Even these get-some scenarios tend to lapse into the sadistic id of Kirk/Spock sickbay fantasies, however. When R.E.M.'s Michael Stipe is kidnapped during a visit to the bank, author "AnnElise" (named after a gently pastoral song from 1984) dwells uncomfortably on his being slapped bloody, bound, gagged and left in a trunk, weeping. Stipe has only one thought: Peter!
That's portly, Rickenbacker-slinging guitarist Peter Buck, of course. Cut to Buck at R.E.M. HQ in Athens. He is watching CNN when something catches his eye. He tells lazy, monobrowed drummer Bill Berry (the Leonard McCoy figure here) to quit goldbricking and pay attention to the disturbing newscast.
"If anything has happened to Michael," Buck snarls at the perpetrators, "I will destroy you. I don’t know how, but I will find a way."
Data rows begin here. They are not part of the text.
/-! ### CanvasCore -/

@[simp] theorem updSlot_skel (k : SlotKey) (f : Slot → Slot) (s : State) : skel (updSlot k f s) = skel s := by
  simp [updSlot]
@[simp] theorem canvasDiscard_skel (s : State) : skel (canvasDiscard s) = skel s := by simp [canvasDiscard]
@[simp] theorem blockFreed_skel (s : State) : skel (blockFreed s) = skel s := by
  refine skel_updCanvas _ _ ?_
  have h : ∀ n c, (placeConstants n c).constants = c.constants := by
    intro n
    induction n with
    | zero => intro c; rfl
    | succ n ih => intro c; unfold placeConstants; split <;> simp [ih]
  exact h 1 _
@[simp] theorem freePiece_skel (b : Nat) (s : State) : skel (freePiece b s) = skel s := by
  unfold freePiece; (repeat' split) <;> simp
@[simp] theorem freePlace_skel (x : Part) (s : State) : skel (freePlace x s) = skel s := by
  unfold freePlace; (repeat' split) <;> simp
@[simp] theorem freeParked_skel (k : SlotKey) (s : State) : skel (freeParked k s) = skel s := by
  unfold freeParked; (repeat' split) <;> simp
@[simp] theorem slotFree_skel (k : SlotKey) (s : State) : skel (slotFree k s) = skel s := by
  unfold slotFree; (repeat' split) <;> simp
@[simp] theorem slotWritten_skel (k : SlotKey) (s : State) : skel (slotWritten k s) = skel s := by
  unfold slotWritten; (repeat' split) <;> simp
@[simp] theorem paletteFlags_skel (f : AFlags) (s : State) : skel (paletteFlags f s) = skel s := by simp [paletteFlags]
@[simp] theorem sendMembers_skel (h : Header) (payload : Bytes) (slot : Option SlotKey) (l : List W64) (s : State) :
    skel (sendMembers h payload slot l s) = skel s := by
  simp [sendMembers]
@[simp] theorem sendParent_skel (h : Header) (payload : Bytes) (m : W64) (s : State) :
    skel (sendParent h payload m s) = skel s := by
  simp [sendParent]
@[simp] theorem sendDown_skel (s0 : State) (g : Group) (k : SlotKey) (first : Nat) (n : Nat) (w : W32) (payload : Bytes) (l : List W64) (s : State) :
    skel (sendDown s0 g k first n w payload l s) = skel s := by
  simp [sendDown]
@[simp] theorem countEnd_skel (k : SlotKey) (st : W16) (s : State) : skel (countEnd k st s) = skel s := by
  unfold countEnd; (repeat' split) <;> simp
@[simp] theorem endSlot_skel (k : SlotKey) (expired : Bool) (s : State) : skel (endSlot k expired s) = skel s := by
  unfold endSlot; simp only []; (repeat' split) <;> simp
@[simp] theorem failSlot_skel (k : SlotKey) (f : Slot → Slot) (s : State) : skel (failSlot k f s) = skel s := by
  simp [failSlot]
@[simp] theorem endIfAllArrived_skel (k : SlotKey) (s : State) : skel (endIfAllArrived k s) = skel s := by
  unfold endIfAllArrived; (repeat' split) <;> simp
@[simp] theorem sendResults_skel (g : Group) (d : Desc) (k : SlotKey) (out : List Nat) (f : AFlags) (s : State) :
    skel (sendResults g d k out f s) = skel s := by
  simp [sendResults]
@[simp] theorem sendPartial_skel (g : Group) (d : Desc) (k : SlotKey) (x : Slot) (m : W64) (s : State) :
    skel (sendPartial g d k x m s) = skel s := by
  simp [sendPartial]
@[simp] theorem completeSlot_skel (k : SlotKey) (s : State) : skel (completeSlot k s) = skel s := by
  unfold completeSlot; simp only []; (repeat' split) <;> simp
@[simp] theorem foldPart_skel (d : Desc) (k : SlotKey) (p : Part) (s : State) : skel (foldPart d k p s) = skel s := by
  unfold foldPart; (repeat' split) <;> simp
@[simp] theorem foldParked_skel (d : Desc) (k : SlotKey) (n : Nat) (word : WordError) (s : State) :
    skel (foldParked d k n word s) = skel s := by
  induction n generalizing s word with
  | zero => rfl
  | succ n ih => unfold foldParked; simp only []; (repeat' split) <;> simp [ih]
@[simp] theorem deferPacket_skel (id : Nat) (why : Nat) (ctr : Nat) (s : State) :
    skel (deferPacket id why ctr s) = skel s := by
  unfold deferPacket; (repeat' split) <;> simp
theorem skel_takePiece {sched : Bool} {s t : State} {b : Nat} (h : takePiece sched s = some (b, t)) : skel t = skel s := by
  unfold takePiece at h
  (repeat' split at h) <;> simp at h <;> obtain ⟨-, rfl⟩ := h <;> simp
@[simp] theorem parkPart_skel (g : Group) (k : SlotKey) (id : Nat) (p : Part) (s : State) : skel (parkPart g k id p s) = skel s := by
  simp only [parkPart]
  split
  · rename_i h; simp [skel_takePiece h]
  · split
    · rename_i h
      split at h
      · simp [skel_takePiece h]
      · cases h
    · split
      · rfl
      · split <;> simp
@[simp] theorem noteCanvas_skel (ecc : CanvasEcc) (s : State) : skel (noteCanvas ecc s) = skel s := by
  unfold noteCanvas; (repeat' split) <;> simp
@[simp] theorem partOpen_skel (g : Group) (k : SlotKey) (id : Nat) (pos : Nat) (child : Bool) (ecc : CanvasEcc) (st : Stored) (s : State) :
    skel (partOpen g k id pos child ecc st s) = skel s := by
  unfold partOpen; simp only []; (repeat' split) <;> simp
@[simp] theorem partFailed_skel (k : SlotKey) (id : Nat) (pos : Nat) (st : Stored) (s0 : State) :
    skel (partFailed k id pos st s0) = skel s0 := by
  simp [partFailed]
@[simp] theorem partInSlot_skel (g : Group) (k : SlotKey) (id : Nat) (pos : Nat) (child : Bool) (ecc : CanvasEcc) (st : Stored) (s : State) :
    skel (partInSlot g k id pos child ecc st s) = skel s := by
  unfold partInSlot; (repeat' split) <;> simp
@[simp] theorem statusInSlot_skel (k : SlotKey) (pos : Nat) (status : W16) (s : State) :
    skel (statusInSlot k pos status s) = skel s := by
  unfold statusInSlot; (repeat' split) <;> simp
@[simp] theorem countOpening_skel (g : Nat) (s : State) : skel (countOpening g s).1 = skel s := by
  unfold countOpening; simp only []; (repeat' split) <;> simp
@[simp] theorem openSlot_skel (g : Group) (k : SlotKey) (pool : Bool) (digest : Option W32) (s : State) :
    skel (openSlot g k pool digest s) = skel s := by
  unfold openSlot; (repeat' split) <;> simp
@[simp] theorem answerBusy_skel (st : Stored) (expiry : Nat) (s : State) : skel (answerBusy st expiry s) = skel s := by
  simp [answerBusy]
@[simp] theorem refuseOpening_skel (g : Group) (k : SlotKey) (id : Nat) (st : Stored) (s : State) :
    skel (refuseOpening g k id st s) = skel s := by
  simp [refuseOpening]
@[simp] theorem openByPart_skel (g : Group) (k : SlotKey) (id : Nat) (pos : Nat) (child : Bool) (ecc : CanvasEcc) (st : Stored) (s : State) :
    skel (openByPart g k id pos child ecc st s) = skel s := by
  unfold openByPart; simp only []; (repeat' split) <;> simp
@[simp] theorem openByStatus_skel (g : Group) (k : SlotKey) (id : Nat) (pos : Nat) (status : W16) (s : State) :
    skel (openByStatus g k id pos status s) = skel s := by
  unfold openByStatus; simp only []; (repeat' split) <;> simp
@[simp] theorem gather_skel (g : Group) (id : Nat) (st : Stored) (s : State) : skel (gather g id st s) = skel s := by
  unfold gather; (repeat' split) <;> simp
@[simp] theorem relay_skel (g : Group) (k : SlotKey) (id : Nat) (st : Stored) (s : State) :
    skel (relay g k id st s) = skel s := by
  unfold relay; simp only []; (repeat' split) <;> simp
@[simp] theorem discardPart_skel (id : Nat) (ctr : Nat) (s : State) : skel (discardPart id ctr s) = skel s := by
  simp [discardPart]
@[simp] theorem judgeLater_skel (g : Group) (k : SlotKey) (id : Nat) (pos : Nat) (child : Bool) (ecc : CanvasEcc) (st : Stored) (s : State) :
    skel (judgeLater g k id pos child ecc st s) = skel s := by
  unfold judgeLater; (repeat' split) <;> simp
@[simp] theorem judgeContribution_skel (id : Nat) (ecc : CanvasEcc) (st : Stored) (s : State) :
    skel (judgeContribution id ecc st s) = skel s := by
  unfold judgeContribution; simp only []; (repeat' split) <;> simp
@[simp] theorem judgeResult_skel (id : Nat) (st : Stored) (s : State) : skel (judgeResult id st s) = skel s := by
  unfold judgeResult; simp only []; (repeat' split) <;> simp
@[simp] theorem canvasPacket_skel (id : Nat) (ecc : CanvasEcc) (st : Stored) (s : State) :
    skel (canvasPacket id ecc st s) = skel s := by
  simp [canvasPacket]
@[simp] theorem judgeAgain_skel (id : Nat) (why : Nat) (ecc : CanvasEcc) (s : State) :
    skel (judgeAgain id why ecc s) = skel s := by
  unfold judgeAgain; (repeat' split) <;> simp
@[simp] theorem endGroup_skel (n : Nat) (g : Group) (s : State) : skel (endGroup n g s) = skel s := by simp [endGroup]

/-! ### Canvas -/

@[simp] theorem canvasWindow_skel (id : Nat) (o : BitVec 8) (ecc : CanvasEcc) (s : State) :
    skel (canvasWindow id o ecc s) = skel s := by
  simp [canvasWindow]
@[simp] theorem opTimesOut_skel (k : SlotKey) (s : State) : skel (opTimesOut k s) = skel s := by
  unfold opTimesOut; (repeat' split) <;> simp
@[simp] theorem upTimesOut_skel (k : SlotKey) (s : State) : skel (upTimesOut k s) = skel s := by
  unfold upTimesOut; (repeat' split) <;> simp

/-! ### RackCore -/

@[simp] theorem sendRack_skel (typ : Nat) (body : Bytes) (s : State) : skel (sendRack typ body s) = skel s := by
  unfold sendRack; (repeat' split) <;> simp
@[simp] theorem sendDevHeartbeat_skel (s : State) : skel (sendDevHeartbeat s) = skel s := by simp [sendDevHeartbeat]
@[simp] theorem sendTelemetry_skel (s : State) : skel (sendTelemetry s) = skel s := by simp [sendTelemetry]
@[simp] theorem noteOwner_skel (old : Nat) (s : State) : skel (noteOwner old s) = skel s := by simp [noteOwner]
@[simp] theorem setOwn_skel (new : OwnState) (cause : Nat) (s : State) : skel (setOwn new cause s) = skel s := by
  simp [setOwn]
@[simp] theorem settleMode_skel (cause : Nat) (s : State) : skel (settleMode cause s) = skel s := by simp [settleMode]
@[simp] theorem alertRequest_skel (s : State) : skel (alertRequest s) = skel s := by simp [alertRequest]

/-! ### Cooling -/

@[simp] theorem drivePumps_skel (s : State) : skel (drivePumps s) = skel s := by simp [drivePumps]
@[simp] theorem applyAlarms_skel (s : State) : skel (applyAlarms s) = skel s := by simp [applyAlarms]
@[simp] theorem pumpLoop_skel (outlet : Int) (step : Nat) (s : State) : skel (pumpLoop outlet step s) = skel s := by
  simp [pumpLoop]
@[simp] theorem fanLoop_skel (air : Int) (step : Nat) (s : State) : skel (fanLoop air step s) = skel s := by
  simp [fanLoop]
@[simp] theorem judgeSensors_skel (l : List TempReading) (s : State) : skel (judgeSensors l s) = skel s := by
  simp [judgeSensors]
@[simp] theorem coolingUpdate_skel (outlet : TempReading) (inlet : TempReading) (air : List TempReading) (s : State) :
    skel (coolingUpdate outlet inlet air s) = skel s := by
  unfold coolingUpdate; (repeat' split) <;> simp
@[simp] theorem setAlarm_recv (a : Alarm) (b : Bool) (t : Tray) : (setAlarm a b t).recv = t.recv := by
  unfold setAlarm; (repeat' split) <;> rfl
@[simp] theorem alarmSeen_skel (a : Alarm) (data : Bytes) (s : State) : skel (alarmSeen a data s) = skel s := by
  simp only [alarmSeen]; split <;> simp
@[simp] theorem pumpAlarmed_skel (n : Nat) (tach : PulseTrain) (s : State) : skel (pumpAlarmed n tach s) = skel s := by
  simp [pumpAlarmed]
@[simp] theorem flowSampled_skel (a : Reading) (b : Reading) (s : State) : skel (flowSampled a b s) = skel s := by
  unfold flowSampled; (repeat' split) <;> simp
@[simp] theorem coolantIsHot_skel (outlet : Int) (s : State) : skel (coolantIsHot outlet s) = skel s := by
  simp [coolantIsHot]
@[simp] theorem fanFaulted_skel (n : Nat) (tach : PulseTrain) (s : State) : skel (fanFaulted n tach s) = skel s := by
  simp [fanFaulted]
@[simp] theorem alarmEnds_skel (a : Alarm) (tach : PulseTrain) (s : State) : skel (alarmEnds a tach s) = skel s := by
  simp only [alarmEnds]; split <;> simp
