/-! ### Switch -/

@[simp] theorem outside_routePacket (hports : fp.ports) (hswitch : fp.switch) (id r : Nat) (s : State) :
    outside fp (routePacket id r s) = outside fp s := by unfold routePacket; (repeat' split) <;> simp [hports, hswitch]
@[simp] theorem outside_takeLookup (hports : fp.ports) (hswitch : fp.switch) (hhealth : fp.health) (p id : Nat)
    (cell copy : WordError) (s : State) :
    outside fp (takeLookup p id cell copy s) = outside fp s := by
  unfold takeLookup; dsimp only; (repeat' split) <;> simp [hports, hswitch, hhealth]
@[simp] theorem outside_lookup (hports : fp.ports) (hswitch : fp.switch) (hhealth : fp.health) (p : Nat)
    (cell copy : WordError) (s : State) :
    outside fp (lookup p cell copy s) = outside fp s := by
  unfold lookup; (repeat' split) <;> simp [hports, hswitch, hhealth]
@[simp] theorem outside_lookupInTurn (hports : fp.ports) (hswitch : fp.switch) (hhealth : fp.health) (p : Nat)
    (cell copy : WordError) (s : State) :
    outside fp (lookupInTurn p cell copy s) = outside fp s := by simp [lookupInTurn, hports, hswitch, hhealth]
@[simp] theorem outside_doCreditRelease (hports : fp.ports) (hswitch : fp.switch) (id : Nat) (s : State) :
    outside fp (doCreditRelease id s) = outside fp s := by
  unfold doCreditRelease; (repeat' split) <;> simp [hports, hswitch]
@[simp] theorem outside_escapeMove (hports : fp.ports) (hswitch : fp.switch) (id p v ctr : Nat) (s : State) :
    outside fp (escapeMove id p v ctr s) = outside fp s := by
  unfold escapeMove; (repeat' split) <;> simp [hports, hswitch]
@[simp] theorem outside_escapeExpire (hports : fp.ports) (hswitch : fp.switch) (id : Nat) (s : State) :
    outside fp (escapeExpire id s) = outside fp s := by unfold escapeExpire; (repeat' split) <;> simp [hports, hswitch]
@[simp] theorem outside_sampleDepths (hports : fp.ports) (s : State) : outside fp (sampleDepths s) = outside fp s :=
  outside_ports hports ..
@[simp] theorem outside_moveWeight (hports : fp.ports) (p : Nat) (d : Int) (s : State) :
    outside fp (moveWeight p d s) = outside fp s := by simp [moveWeight, hports]
@[simp] theorem outside_updateRole (hports : fp.ports) (role : Nat) (s : State) :
    outside fp (updateRole role s) = outside fp s := by simp [updateRole, hports]
@[simp] theorem outside_updateWeights (hports : fp.ports) (s : State) :
    outside fp (updateWeights s) = outside fp s := by
  rw [updateWeights, outside_ports hports, outside_updateRole hports, outside_updateRole hports]
@[simp] theorem outside_holdTimesOut (hswitch : fp.switch) (f : Flow) (s : State) :
    outside fp (holdTimesOut f s) = outside fp s := by unfold holdTimesOut; (repeat' split) <;> simp [hswitch]
@[simp] theorem outside_owedEnds (hswitch : fp.switch) (f : Flow) (s : State) :
    outside fp (owedEnds f s) = outside fp s := by unfold owedEnds; (repeat' split) <;> simp [hswitch]
@[simp] theorem outside_holdIdles (hswitch : fp.switch) (f : Flow) (s : State) :
    outside fp (holdIdles f s) = outside fp s := by unfold holdIdles; (repeat' split) <;> simp [hswitch]
@[simp] theorem outside_stallVoids (hports : fp.ports) (hswitch : fp.switch) (p v : Nat) (s : State) :
    outside fp (stallVoids p v s) = outside fp s := by unfold stallVoids; (repeat' split) <;> simp [hports, hswitch]
@[simp] theorem outside_addStored (hswitch : fp.switch) (st : Stored) (s : State) :
    outside fp (addStored st s) = outside fp s := by simp [addStored, hswitch]
@[simp] theorem outside_createMulticast (hswitch : fp.switch) (o : Originate) (s : State) :
    outside fp (createMulticast o s) = outside fp s := by simp [createMulticast, hswitch]
@[simp] theorem outside_createPacket (hports : fp.ports) (hswitch : fp.switch) (o : Originate) (s : State) :
    outside fp (createPacket o s) = outside fp s := by unfold createPacket; (repeat' split) <;> simp [hports, hswitch]
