-- ==== Sys2Proof/Tests/Slice0.lean ====
section
/-! SUPPORT. The model's own tests: ill-formed instructions, decoding of every constructor by a word written out from
30_encoding.md R82 to R84 and R91 to R94, one-step vectors of spec/95_test_vectors.md (the expected values are the
tables'), and a witness for the hypotheses of every obligation that has any. -/

namespace Sys2Proof.Tests

open Sys2Proof.Machine

/-! ## Small states and what a step does to them -/

/-- A state with the reset parameters, a PC and some registers set. -/
def start (pc : Word) (regs : List (Reg × Word)) : State :=
  State.boot Params.atReset (regs.foldl (fun x p => x.setGPR p.1 p.2) { Snapshot.atReset with pc := pc }) []

/-- The same with HI and LO set. -/
def withHiLo (s : State) (hi lo : Word) : State := { s with cur := { s.cur with hi := hi, lo := lo } }

/-- The same with bytes laid from an address on. -/
def withBytes (s : State) (a : Nat) : List Byte → State
  | [] => s
  | b :: l => withBytes { s with mem := s.mem.write a b } (a + 1) l

/-- The same under other parameters. -/
def withParams (s : State) (p : Params) : State := { s with params := p }

/-- The same where only some addresses exist. -/
def withRegions (s : State) (l : List Region) : State :=
  { s with params := { s.params with mem := { s.params.mem with regions := l } } }

/-- The state with a word as its next instruction. -/
def onWord (s : State) (w : Word) : State := s.withFetchWord 32 w.toNat

/-- The state with a word at its PC, whatever is admitted. -/
def placed (s : State) (w : Word) : State := s.placeWord w

/-- The next state of a step that completes. -/
def nextOf (s : State) : Option State :=
  match step s with
  | .next t => some t
  | .fault _ => none
  | .refused _ => none

/-- The fault of a step that is stuck. -/
def faultOf (s : State) : Option Fault :=
  match step s with
  | .fault r => some r
  | .next _ => none
  | .refused _ => none

/-- The refusal of a step that is refused. -/
def refusalOf (s : State) : Option Refusal :=
  match step s with
  | .refused r => some r
  | .next _ => none
  | .fault _ => none

/-- The step on a word completes in a state that passes a check. -/
def runs (s : State) (w : Word) (check : State → Bool) : Bool := (nextOf (onWord s w)).any check

/-- A general register of the committed snapshot. -/
def gpr (t : State) (r : Reg) : Word := t.cur.gpr.get r

/-- The four bytes at an address. -/
def bytes4 (t : State) (a : Nat) : List Byte :=
  [t.mem.read a, t.mem.read (a + 1), t.mem.read (a + 2), t.mem.read (a + 3)]

theorem next_of_any {s : State} {check : State → Bool} (h : (nextOf s).any check = true) :
    ∃ t, step s = .next t ∧ check t = true := by
  unfold nextOf at h
  cases hs : step s with
  | next t => rw [hs] at h; exact ⟨t, rfl, by simpa using h⟩
  | fault r => rw [hs] at h; cases h
  | refused r => rw [hs] at h; cases h

/-! ## WellFormed: the one check, R_LOGIC over the contested six (R94) -/

theorem test_contested_is_ill_formed_under_refuse :
    ([.and 1 2 3, .or 1 2 3, .xor 1 2 3, .nor 1 2 3, .slt 1 2 3, .sltu 1 2 3] : List Instr).all
      (fun i => !i.wellFormed .refuse && !i.wellFormed .diagnose && i.wellFormed .implement) = true := by decide

theorem test_core_instruction_is_well_formed_under_refuse : Instr.wellFormed .refuse (.add 1 2 3) = true := by decide

/-! ## Decoding, every constructor, from written-out words -/

theorem test_decode_add_and_subtract :
    decode .refuse (0b000000#6 ++ 0b01000#5 ++ 0b01001#5 ++ 0b01010#5 ++ 0b00000#5 ++ 0b100000#6) = .instr (.add 10 8 9) ∧
    decode .refuse (0b000000#6 ++ 0b01000#5 ++ 0b01001#5 ++ 0b01010#5 ++ 0b00000#5 ++ 0b100001#6) = .instr (.addu 10 8 9) ∧
    decode .refuse (0b000000#6 ++ 0b01000#5 ++ 0b01001#5 ++ 0b01010#5 ++ 0b00000#5 ++ 0b100010#6) = .instr (.sub 10 8 9) ∧
    decode .refuse (0b000000#6 ++ 0b01000#5 ++ 0b01001#5 ++ 0b01010#5 ++ 0b00000#5 ++ 0b100011#6) = .instr (.subu 10 8 9) := by decide

theorem test_decode_shifts :
    decode .refuse (0b000000#6 ++ 0b00000#5 ++ 0b01001#5 ++ 0b01010#5 ++ 0b11111#5 ++ 0b000000#6) = .instr (.sll 10 9 31) ∧
    decode .refuse (0b000000#6 ++ 0b00000#5 ++ 0b01001#5 ++ 0b01010#5 ++ 0b11111#5 ++ 0b000010#6) = .instr (.srl 10 9 31) ∧
    decode .refuse (0b000000#6 ++ 0b00000#5 ++ 0b01001#5 ++ 0b01010#5 ++ 0b11111#5 ++ 0b000011#6) = .instr (.sra 10 9 31) ∧
    decode .refuse (0b000000#6 ++ 0b01000#5 ++ 0b01001#5 ++ 0b01010#5 ++ 0b00000#5 ++ 0b000100#6) = .instr (.sllv 10 9 8) ∧
    decode .refuse (0b000000#6 ++ 0b01000#5 ++ 0b01001#5 ++ 0b01010#5 ++ 0b00000#5 ++ 0b000110#6) = .instr (.srlv 10 9 8) ∧
    decode .refuse (0b000000#6 ++ 0b01000#5 ++ 0b01001#5 ++ 0b01010#5 ++ 0b00000#5 ++ 0b000111#6) = .instr (.srav 10 9 8) := by decide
Leave it to Buck to crack the case with his trademark Athenian logic. By the end of the unfinished story, the rhythm section has acknowledged its mutual feelings of love. There are also strong signs the entire exortion scam was masterminded by R.E.M. lawyer Bertis Downs. Could it be Berry left the band because he felt there was too much emphasis on crime-fighting?